Information about the Bird Boulder Chat
The boulder chat (Pinarornis plumosus) is a species of bird in the family Muscicapidae native to dry woodland and savanna in Southern Africa. It is monotypic within the genus Pinarornis.
The boulder chat is a large chat, 25cm (9.8in) in length, with brownish-black plumage and white tips to the outer tail feathers. In flight, a row of small white spots can be seen on the edge of the primary and secondary coverts. Females are similar to males but have a slightly duller plumage.
The species is native to Southern Africa, including Botswana, Malawi, Mozambique, Zambia, and Zimbabwe. There are distinct populations in the far west of Botswana and southern Zimbabwe; north eastern Zimbabwe, extending into western Mozambique; and a third population in eastern Zambia extending up the Luangwa valley into Malawi. The boulder chat inhabits well-wooded savanna terrain with large granite boulders or scree, usually in woodland areas, especially miombo. This species belongs to a monotypic genus which has no near relatives and it is considered that it evolved on the southern African granite shield, which formation's extent is almost identical to the distribution of the boulder chat.

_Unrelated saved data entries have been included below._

/-- The built-in permit table (R515): the host's part as the rule states it; the records of the other masters lie in the firmware image. -/
def builtinGrants (m target off : Nat) (write : Bool) : Bool :=
  if m = 18 then
    !write || (target == 0x04 && off / 4 == 1) || (target == 0x01 && off / 4 == 7) || target == 0x1C
  else Config.builtinPermit m target off write

/-- Whether the fabric permits one side of an access (R26, R30, R32, R422, R424, R515). -/
def State.permits (s : State) (m : Nat) (supervisor : Bool) (target off : Nat) (write : Bool) : Bool :=
  if write ∧ target = 0x03 ∧ off / 4 = 2 then m == 0 && supervisor
  else if write ∧ target = 0x17 ∧ m ≠ 17 then false
  else if legalWindow target off ∧ (write ∨ target = 0x19) then false
  else match s.plan with
    | some p => p.grants m target off write
    | none => builtinGrants m target off write

/-- FAB_VREC0 to FAB_VREC3 and VPEND show the oldest record (R33). -/
def State.showViolations (s : State) : State :=
  let r := s.fab.queue.head?.getD ⟨0, 0, 0, 0, 0⟩
  let s := ((s.put .FAB_VREC0_ACCESS 0 r.access).put .FAB_VREC0_TARGET 0 r.target).put .FAB_VREC0_MASTER 0 r.master
  let s := ((s.put .FAB_VREC1_ADDR 0 r.addr).put .FAB_VREC2_TIME_L 0 (r.time % 2 ^ 32)).put .FAB_VREC3_TIME_H 0 (r.time / 2 ^ 32)
  s.put .FAB_VCOUNT_VPEND 0 s.fab.queue.length

/-- What the freeze of a master brings with it (R29, R31, R474): the timer of A0, the GSE's outputs, the end of the VCE's sessions, every
contactor command where the MEU or the GSE counts as failed, and the degraded service for the unit. -/
def State.frozenMaster (s : State) (m : Nat) : State :=
  let s := s.putBit .FAB_FROZEN_FROZEN 0 m true
  if m = 0 then
    if s.fab.a0Timer.isSome then s
    else ({ s with fab := { s.fab with a0Timer := some (s.now + msec 100) } } : State).put .FAB_STATUS_ESCAL 0 1
  else if m = 12 then s.dropAll
  else if m = 17 then s.gseFreeze.dropAll
  else if m = 13 then s.vceFail.degrade
  else if m = 14 then s.tlsLost.degrade
  else s.degrade

/-- A permit violation (R27): event, violation record or overflow, record in the ledger's retained class, freeze. -/
def State.violate (s : State) (m target access addr : Nat) : State :=
  let rec_ : VRec := ⟨m, access, target, addr, s.ltime⟩
  let full := decide (16 ≤ s.fab.queue.length)
  let s := (s.count .FAB_VCOUNT_VTOTAL 0).raise 0x0301 m
  let s := if full then (s.put .FAB_STATUS_VOVF 0 1).raise 0x0304 m
    else ({ s with fab := { s.fab with queue := s.fab.queue ++ [rec_] } } : State).showViolations
  let s := s.request 1 [⟨0x02, s.ltime, [⟨16, 1, m⟩, ⟨17, 1, target⟩, ⟨18, 1, access⟩, ⟨20, 4, addr⟩]⟩]
  s.frozenMaster m

/-- FAB_RELEASE (R27, R30, R31): bits of masters that are not frozen have no effect. -/
def State.release (s : State) (mask : Nat) : State :=
  s.each (List.range 22) fun s m =>
    if bit mask m && bit (s.rd .FAB_FROZEN_FROZEN 0) m then
      let s := (s.putBit .FAB_FROZEN_FROZEN 0 m false).raise 0x0302 m
      if m = 0 then ({ s with fab := { s.fab with a0Timer := none } } : State).put .FAB_STATUS_ESCAL 0 0
      else if m = 17 then s.gseRelease
      else if m = 12 then s.rejoinAll
      else s
    else s

/-- FAB_RELEASE (R30): a write of A0 in supervisor state, which runs unless A0 itself is frozen. -/
def execFabRelease (mask : BitVec 22) (s : State) : Out := .next (if s.frozen 0 then s else s.release mask.toNat)

/-- A write of 1 to POP (R33). -/
def State.popViolation (s : State) : State :=
  ({ s with fab := { s.fab with queue := s.fab.queue.drop 1 } } : State).showViolations

/-- FAB_VPOP (R33). -/
def execFabVpop (s : State) : Out := .next s.popViolation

The species is most often seen around large boulders, running and bounding on the ground. It often cocks its tail over its back. Eggs are laid in September to January, with a peak in October and November. After breeding the family remains together as a party until the next breeding season.
The IUCN currently classifies the boulder chat as Least Concern. The species may however be under some pressure from habitat loss due to the invasive weed Lantana camara.